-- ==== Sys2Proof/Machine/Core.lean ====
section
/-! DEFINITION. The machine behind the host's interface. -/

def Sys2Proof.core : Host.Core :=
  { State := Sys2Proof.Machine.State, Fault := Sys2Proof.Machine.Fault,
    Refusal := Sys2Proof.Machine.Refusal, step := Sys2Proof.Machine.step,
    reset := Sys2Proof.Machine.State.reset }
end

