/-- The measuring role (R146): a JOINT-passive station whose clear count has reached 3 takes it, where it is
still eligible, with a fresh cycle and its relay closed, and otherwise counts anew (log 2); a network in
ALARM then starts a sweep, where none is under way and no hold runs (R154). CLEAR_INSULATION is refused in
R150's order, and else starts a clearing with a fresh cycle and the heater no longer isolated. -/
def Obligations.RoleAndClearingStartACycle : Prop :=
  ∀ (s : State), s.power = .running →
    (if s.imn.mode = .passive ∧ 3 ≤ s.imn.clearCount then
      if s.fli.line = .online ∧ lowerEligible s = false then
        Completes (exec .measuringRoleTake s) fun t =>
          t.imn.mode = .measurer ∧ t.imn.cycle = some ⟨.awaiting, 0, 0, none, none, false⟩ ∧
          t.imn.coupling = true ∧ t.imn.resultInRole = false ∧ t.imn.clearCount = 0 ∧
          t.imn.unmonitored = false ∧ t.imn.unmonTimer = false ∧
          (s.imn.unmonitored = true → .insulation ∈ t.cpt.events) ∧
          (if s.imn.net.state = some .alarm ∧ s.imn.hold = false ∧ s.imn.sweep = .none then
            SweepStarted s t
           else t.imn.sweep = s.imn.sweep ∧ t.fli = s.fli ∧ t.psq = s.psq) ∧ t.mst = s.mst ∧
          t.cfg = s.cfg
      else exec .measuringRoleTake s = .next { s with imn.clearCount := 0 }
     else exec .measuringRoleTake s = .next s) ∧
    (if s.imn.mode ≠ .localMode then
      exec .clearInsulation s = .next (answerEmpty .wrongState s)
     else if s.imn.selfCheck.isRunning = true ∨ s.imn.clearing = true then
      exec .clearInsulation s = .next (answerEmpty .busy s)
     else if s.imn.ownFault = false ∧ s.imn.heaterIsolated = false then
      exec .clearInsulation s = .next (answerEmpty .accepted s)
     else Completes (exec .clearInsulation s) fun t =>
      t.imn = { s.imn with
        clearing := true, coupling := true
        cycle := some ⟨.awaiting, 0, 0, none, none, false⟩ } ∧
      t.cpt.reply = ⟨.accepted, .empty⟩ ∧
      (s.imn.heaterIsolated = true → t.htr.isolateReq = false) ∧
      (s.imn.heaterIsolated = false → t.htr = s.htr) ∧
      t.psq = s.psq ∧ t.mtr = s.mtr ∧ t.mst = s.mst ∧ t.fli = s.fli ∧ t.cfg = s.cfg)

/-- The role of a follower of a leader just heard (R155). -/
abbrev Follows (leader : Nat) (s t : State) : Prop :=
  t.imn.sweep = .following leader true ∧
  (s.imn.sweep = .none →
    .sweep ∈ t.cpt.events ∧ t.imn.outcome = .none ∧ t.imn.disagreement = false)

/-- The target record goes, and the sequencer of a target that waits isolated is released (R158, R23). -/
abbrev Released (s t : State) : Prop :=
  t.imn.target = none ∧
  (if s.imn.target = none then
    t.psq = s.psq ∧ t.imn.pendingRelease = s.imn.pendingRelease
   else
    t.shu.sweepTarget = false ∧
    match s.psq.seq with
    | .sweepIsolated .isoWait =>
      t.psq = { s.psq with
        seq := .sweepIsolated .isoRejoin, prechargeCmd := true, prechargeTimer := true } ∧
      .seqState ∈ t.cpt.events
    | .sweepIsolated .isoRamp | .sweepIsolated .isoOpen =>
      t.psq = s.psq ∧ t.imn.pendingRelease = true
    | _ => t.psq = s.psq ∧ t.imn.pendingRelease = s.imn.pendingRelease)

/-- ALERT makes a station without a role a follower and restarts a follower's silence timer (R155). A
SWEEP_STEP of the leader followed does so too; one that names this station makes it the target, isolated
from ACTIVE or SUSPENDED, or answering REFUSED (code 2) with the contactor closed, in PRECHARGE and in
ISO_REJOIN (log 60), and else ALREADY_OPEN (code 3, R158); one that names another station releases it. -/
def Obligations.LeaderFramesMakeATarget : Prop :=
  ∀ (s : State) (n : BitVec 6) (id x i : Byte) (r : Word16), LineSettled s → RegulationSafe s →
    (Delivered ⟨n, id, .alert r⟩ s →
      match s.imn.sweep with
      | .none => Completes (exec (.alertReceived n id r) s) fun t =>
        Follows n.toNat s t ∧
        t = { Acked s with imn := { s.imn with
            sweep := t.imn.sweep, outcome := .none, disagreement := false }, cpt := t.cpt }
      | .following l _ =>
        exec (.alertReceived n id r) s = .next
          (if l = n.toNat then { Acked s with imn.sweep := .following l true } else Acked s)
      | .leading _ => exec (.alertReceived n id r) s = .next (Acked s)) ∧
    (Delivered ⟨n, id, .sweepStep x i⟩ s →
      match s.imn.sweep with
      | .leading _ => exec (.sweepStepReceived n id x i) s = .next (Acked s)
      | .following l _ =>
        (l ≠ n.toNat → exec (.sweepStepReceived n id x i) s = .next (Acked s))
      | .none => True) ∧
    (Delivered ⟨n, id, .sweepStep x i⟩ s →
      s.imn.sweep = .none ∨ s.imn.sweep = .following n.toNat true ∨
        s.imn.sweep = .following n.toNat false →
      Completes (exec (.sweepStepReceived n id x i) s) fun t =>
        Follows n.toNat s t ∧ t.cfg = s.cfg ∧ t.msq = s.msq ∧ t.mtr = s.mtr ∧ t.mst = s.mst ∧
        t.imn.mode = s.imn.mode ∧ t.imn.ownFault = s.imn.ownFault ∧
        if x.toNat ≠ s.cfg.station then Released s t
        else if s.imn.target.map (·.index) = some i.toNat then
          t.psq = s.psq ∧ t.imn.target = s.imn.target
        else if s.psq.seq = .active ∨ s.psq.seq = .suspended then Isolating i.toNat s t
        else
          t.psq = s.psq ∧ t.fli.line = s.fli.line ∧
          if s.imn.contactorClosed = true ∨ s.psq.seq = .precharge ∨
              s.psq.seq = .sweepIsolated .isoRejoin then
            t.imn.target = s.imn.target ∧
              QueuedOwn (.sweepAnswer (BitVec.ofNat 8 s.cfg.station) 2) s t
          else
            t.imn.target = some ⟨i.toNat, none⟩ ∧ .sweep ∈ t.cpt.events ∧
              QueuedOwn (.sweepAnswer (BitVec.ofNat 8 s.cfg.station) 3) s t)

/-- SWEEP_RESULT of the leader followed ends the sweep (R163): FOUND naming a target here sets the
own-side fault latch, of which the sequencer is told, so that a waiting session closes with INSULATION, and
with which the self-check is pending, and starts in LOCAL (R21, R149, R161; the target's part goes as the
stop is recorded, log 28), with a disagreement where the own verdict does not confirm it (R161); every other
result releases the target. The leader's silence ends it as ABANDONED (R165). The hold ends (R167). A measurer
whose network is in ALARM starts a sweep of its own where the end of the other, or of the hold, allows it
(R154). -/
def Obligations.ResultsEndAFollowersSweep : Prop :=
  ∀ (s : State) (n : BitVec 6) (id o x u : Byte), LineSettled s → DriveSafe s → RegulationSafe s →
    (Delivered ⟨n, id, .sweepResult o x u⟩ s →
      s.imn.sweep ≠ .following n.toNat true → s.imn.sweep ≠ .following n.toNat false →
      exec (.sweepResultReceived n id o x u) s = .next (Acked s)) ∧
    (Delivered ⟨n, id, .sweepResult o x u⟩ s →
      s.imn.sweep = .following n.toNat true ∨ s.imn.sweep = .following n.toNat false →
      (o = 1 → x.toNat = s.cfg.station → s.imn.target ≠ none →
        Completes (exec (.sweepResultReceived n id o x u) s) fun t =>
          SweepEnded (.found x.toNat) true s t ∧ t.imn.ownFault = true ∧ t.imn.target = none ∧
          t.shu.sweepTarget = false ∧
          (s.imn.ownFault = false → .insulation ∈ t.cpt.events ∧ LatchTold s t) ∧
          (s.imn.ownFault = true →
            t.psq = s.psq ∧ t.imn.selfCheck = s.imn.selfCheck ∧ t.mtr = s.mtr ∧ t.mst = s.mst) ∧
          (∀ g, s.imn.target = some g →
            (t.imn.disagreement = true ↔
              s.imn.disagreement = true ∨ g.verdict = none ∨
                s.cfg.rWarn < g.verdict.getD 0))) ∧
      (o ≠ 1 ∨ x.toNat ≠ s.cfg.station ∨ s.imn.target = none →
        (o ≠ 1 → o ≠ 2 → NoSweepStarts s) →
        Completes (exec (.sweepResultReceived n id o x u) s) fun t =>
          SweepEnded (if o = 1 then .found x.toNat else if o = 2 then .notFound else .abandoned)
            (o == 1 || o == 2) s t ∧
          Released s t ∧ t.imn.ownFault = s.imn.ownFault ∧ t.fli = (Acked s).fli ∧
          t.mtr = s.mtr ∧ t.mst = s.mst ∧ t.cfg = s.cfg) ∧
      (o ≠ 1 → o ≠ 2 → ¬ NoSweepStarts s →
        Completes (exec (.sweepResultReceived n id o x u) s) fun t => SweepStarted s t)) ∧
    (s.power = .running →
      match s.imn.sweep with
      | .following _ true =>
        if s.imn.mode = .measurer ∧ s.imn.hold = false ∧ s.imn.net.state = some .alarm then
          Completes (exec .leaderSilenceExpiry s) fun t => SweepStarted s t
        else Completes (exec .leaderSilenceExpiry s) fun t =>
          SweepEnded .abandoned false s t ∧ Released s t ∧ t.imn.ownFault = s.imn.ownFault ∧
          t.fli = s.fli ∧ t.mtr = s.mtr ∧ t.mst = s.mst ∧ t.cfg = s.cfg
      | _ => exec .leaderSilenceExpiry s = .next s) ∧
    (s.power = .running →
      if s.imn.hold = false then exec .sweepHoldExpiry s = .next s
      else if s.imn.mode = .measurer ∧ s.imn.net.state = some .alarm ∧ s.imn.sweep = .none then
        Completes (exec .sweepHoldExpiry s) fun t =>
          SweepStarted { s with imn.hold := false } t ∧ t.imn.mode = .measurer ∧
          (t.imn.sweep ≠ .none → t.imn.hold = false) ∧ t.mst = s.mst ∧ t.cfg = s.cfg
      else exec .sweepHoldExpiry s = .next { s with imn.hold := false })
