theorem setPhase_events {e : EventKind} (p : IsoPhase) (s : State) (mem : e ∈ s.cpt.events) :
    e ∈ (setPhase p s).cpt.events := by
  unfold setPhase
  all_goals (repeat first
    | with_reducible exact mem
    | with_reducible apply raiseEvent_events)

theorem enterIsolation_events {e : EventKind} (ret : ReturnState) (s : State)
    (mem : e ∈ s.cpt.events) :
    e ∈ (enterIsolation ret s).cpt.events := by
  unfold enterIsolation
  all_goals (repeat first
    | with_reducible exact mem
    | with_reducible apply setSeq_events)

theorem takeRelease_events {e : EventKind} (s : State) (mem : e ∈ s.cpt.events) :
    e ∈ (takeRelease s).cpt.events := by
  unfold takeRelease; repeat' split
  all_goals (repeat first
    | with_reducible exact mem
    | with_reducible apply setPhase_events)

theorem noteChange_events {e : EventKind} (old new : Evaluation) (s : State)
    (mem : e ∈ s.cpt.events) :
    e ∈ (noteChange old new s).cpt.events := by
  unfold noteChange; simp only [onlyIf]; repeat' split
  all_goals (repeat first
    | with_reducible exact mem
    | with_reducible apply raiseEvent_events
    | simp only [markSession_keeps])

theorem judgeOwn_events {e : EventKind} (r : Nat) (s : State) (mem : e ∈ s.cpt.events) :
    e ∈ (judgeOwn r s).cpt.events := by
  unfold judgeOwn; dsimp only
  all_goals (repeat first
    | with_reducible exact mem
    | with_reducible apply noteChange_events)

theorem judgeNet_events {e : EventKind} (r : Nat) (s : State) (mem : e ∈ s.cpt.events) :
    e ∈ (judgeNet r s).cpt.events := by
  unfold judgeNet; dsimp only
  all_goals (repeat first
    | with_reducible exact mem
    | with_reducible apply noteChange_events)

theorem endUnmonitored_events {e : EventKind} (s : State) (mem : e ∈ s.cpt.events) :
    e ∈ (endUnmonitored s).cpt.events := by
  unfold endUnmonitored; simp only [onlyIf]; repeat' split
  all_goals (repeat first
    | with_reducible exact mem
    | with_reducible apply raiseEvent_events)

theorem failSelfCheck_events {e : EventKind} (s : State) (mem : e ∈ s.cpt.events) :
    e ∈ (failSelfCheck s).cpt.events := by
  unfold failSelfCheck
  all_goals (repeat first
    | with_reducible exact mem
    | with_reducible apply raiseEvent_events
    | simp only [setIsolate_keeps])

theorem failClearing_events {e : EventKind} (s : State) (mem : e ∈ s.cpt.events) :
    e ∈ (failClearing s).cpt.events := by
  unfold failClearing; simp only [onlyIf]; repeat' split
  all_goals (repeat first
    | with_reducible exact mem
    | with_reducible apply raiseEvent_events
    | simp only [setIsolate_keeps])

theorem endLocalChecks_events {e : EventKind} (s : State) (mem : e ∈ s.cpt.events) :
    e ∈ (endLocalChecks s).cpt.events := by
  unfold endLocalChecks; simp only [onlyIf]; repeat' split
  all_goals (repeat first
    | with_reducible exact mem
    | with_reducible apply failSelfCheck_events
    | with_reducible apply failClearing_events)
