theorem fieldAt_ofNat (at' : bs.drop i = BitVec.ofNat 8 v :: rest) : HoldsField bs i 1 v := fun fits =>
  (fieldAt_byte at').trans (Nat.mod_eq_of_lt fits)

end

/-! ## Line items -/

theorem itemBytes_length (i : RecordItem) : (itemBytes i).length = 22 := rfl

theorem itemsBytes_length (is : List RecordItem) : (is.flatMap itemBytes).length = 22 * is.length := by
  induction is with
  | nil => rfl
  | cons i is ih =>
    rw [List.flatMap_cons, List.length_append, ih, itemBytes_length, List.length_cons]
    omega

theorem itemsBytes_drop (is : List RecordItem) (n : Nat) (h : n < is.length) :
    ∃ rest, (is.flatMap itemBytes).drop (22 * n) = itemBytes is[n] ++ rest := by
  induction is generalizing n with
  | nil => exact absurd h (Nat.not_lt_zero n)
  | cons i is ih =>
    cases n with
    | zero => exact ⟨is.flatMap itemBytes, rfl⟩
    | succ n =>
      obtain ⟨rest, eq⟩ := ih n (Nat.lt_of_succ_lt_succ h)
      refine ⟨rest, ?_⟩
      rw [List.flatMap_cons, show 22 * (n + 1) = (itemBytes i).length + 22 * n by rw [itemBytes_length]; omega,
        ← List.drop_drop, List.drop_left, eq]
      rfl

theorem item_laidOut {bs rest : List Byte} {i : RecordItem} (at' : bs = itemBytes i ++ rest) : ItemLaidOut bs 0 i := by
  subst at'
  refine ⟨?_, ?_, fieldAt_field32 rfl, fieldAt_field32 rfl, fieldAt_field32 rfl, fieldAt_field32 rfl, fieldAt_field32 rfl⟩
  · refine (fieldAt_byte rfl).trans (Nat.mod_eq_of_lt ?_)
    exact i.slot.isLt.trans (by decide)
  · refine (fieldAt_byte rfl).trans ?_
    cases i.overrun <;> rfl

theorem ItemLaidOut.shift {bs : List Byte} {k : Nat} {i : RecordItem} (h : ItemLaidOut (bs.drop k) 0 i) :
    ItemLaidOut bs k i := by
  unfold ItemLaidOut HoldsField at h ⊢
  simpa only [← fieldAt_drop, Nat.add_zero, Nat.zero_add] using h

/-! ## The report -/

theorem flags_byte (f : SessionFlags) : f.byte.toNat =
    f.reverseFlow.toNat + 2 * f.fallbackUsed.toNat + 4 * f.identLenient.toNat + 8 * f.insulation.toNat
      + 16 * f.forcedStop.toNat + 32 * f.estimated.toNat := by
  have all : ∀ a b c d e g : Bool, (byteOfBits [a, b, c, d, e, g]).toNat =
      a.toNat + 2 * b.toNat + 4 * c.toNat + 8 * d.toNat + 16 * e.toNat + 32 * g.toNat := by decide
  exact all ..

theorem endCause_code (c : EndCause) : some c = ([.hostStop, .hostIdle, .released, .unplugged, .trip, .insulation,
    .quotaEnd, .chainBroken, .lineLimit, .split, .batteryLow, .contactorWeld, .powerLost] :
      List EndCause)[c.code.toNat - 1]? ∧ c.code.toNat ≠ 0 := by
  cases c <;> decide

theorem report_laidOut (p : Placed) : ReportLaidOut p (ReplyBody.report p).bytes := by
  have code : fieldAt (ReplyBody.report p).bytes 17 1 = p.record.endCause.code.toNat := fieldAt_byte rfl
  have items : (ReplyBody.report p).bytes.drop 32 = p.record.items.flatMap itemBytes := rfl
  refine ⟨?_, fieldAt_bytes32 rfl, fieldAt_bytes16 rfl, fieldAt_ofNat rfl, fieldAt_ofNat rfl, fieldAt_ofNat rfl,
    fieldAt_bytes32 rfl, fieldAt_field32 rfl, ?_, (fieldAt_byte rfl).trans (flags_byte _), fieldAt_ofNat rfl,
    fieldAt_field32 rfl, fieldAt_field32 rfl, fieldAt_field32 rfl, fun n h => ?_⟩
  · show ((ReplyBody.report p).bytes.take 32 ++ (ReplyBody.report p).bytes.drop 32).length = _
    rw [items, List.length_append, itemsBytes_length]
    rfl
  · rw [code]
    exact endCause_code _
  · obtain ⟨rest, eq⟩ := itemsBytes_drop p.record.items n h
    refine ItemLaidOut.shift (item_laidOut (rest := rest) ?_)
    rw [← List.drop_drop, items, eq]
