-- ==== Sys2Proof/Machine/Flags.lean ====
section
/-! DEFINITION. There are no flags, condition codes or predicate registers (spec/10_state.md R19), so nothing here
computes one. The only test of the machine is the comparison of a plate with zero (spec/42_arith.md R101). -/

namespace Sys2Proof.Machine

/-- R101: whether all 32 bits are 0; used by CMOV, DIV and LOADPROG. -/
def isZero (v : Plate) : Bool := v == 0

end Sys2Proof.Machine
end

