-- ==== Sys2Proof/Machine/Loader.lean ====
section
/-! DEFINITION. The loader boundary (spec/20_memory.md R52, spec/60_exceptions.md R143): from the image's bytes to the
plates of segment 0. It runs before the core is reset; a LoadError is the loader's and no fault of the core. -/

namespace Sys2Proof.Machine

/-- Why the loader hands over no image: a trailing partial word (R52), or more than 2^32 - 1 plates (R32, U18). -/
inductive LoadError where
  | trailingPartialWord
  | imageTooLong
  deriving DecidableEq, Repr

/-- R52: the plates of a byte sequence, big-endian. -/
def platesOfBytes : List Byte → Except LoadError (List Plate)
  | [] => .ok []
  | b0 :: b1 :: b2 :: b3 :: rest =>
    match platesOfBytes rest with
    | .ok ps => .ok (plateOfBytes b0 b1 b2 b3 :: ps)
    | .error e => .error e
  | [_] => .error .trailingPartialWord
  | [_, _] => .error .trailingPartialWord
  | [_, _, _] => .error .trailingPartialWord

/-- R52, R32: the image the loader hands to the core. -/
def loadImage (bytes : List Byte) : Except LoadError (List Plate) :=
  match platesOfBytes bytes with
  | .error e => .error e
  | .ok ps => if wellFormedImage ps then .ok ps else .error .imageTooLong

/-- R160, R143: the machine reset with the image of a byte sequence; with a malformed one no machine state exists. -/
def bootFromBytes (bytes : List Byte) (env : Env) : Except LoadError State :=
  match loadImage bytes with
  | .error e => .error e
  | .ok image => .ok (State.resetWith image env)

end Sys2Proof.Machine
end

_____

* How to complete this task: The answer is the lines above between the line holding "theorem itemsBytes_drop (is" and the line holding "have code : fieldAt", inclusive, each written out exactly, and no others.

* Task output:
theorem itemsBytes_drop (is : List RecordItem) (n : Nat) (h : n < is.length) :
    ∃ rest, (is.flatMap itemBytes).drop (22 * n) = itemBytes is[n] ++ rest := by
  induction is generalizing n with
  | nil => exact absurd h (Nat.not_lt_zero n)
  | cons i is ih =>
    cases n with
    | zero => exact ⟨is.flatMap itemBytes, rfl⟩
    | succ n =>
      obtain ⟨rest, eq⟩ := ih n (Nat.lt_of_succ_lt_succ h)
      refine ⟨rest, ?_⟩
      rw [List.flatMap_cons, show 22 * (n + 1) = (itemBytes i).length + 22 * n by rw [itemBytes_length]; omega,
        ← List.drop_drop, List.drop_left, eq]
      rfl

theorem item_laidOut {bs rest : List Byte} {i : RecordItem} (at' : bs = itemBytes i ++ rest) : ItemLaidOut bs 0 i := by
  subst at'
  refine ⟨?_, ?_, fieldAt_field32 rfl, fieldAt_field32 rfl, fieldAt_field32 rfl, fieldAt_field32 rfl, fieldAt_field32 rfl⟩
  · refine (fieldAt_byte rfl).trans (Nat.mod_eq_of_lt ?_)
    exact i.slot.isLt.trans (by decide)
  · refine (fieldAt_byte rfl).trans ?_
    cases i.overrun <;> rfl

theorem ItemLaidOut.shift {bs : List Byte} {k : Nat} {i : RecordItem} (h : ItemLaidOut (bs.drop k) 0 i) :
    ItemLaidOut bs k i := by
  unfold ItemLaidOut HoldsField at h ⊢
  simpa only [← fieldAt_drop, Nat.add_zero, Nat.zero_add] using h

/-! ## The report -/

theorem flags_byte (f : SessionFlags) : f.byte.toNat =
    f.reverseFlow.toNat + 2 * f.fallbackUsed.toNat + 4 * f.identLenient.toNat + 8 * f.insulation.toNat
      + 16 * f.forcedStop.toNat + 32 * f.estimated.toNat := by
  have all : ∀ a b c d e g : Bool, (byteOfBits [a, b, c, d, e, g]).toNat =
      a.toNat + 2 * b.toNat + 4 * c.toNat + 8 * d.toNat + 16 * e.toNat + 32 * g.toNat := by decide
  exact all ..

theorem endCause_code (c : EndCause) : some c = ([.hostStop, .hostIdle, .released, .unplugged, .trip, .insulation,
    .quotaEnd, .chainBroken, .lineLimit, .split, .batteryLow, .contactorWeld, .powerLost] :
      List EndCause)[c.code.toNat - 1]? ∧ c.code.toNat ≠ 0 := by
  cases c <;> decide

theorem report_laidOut (p : Placed) : ReportLaidOut p (ReplyBody.report p).bytes := by
  have code : fieldAt (ReplyBody.report p).bytes 17 1 = p.record.endCause.code.toNat := fieldAt_byte rfl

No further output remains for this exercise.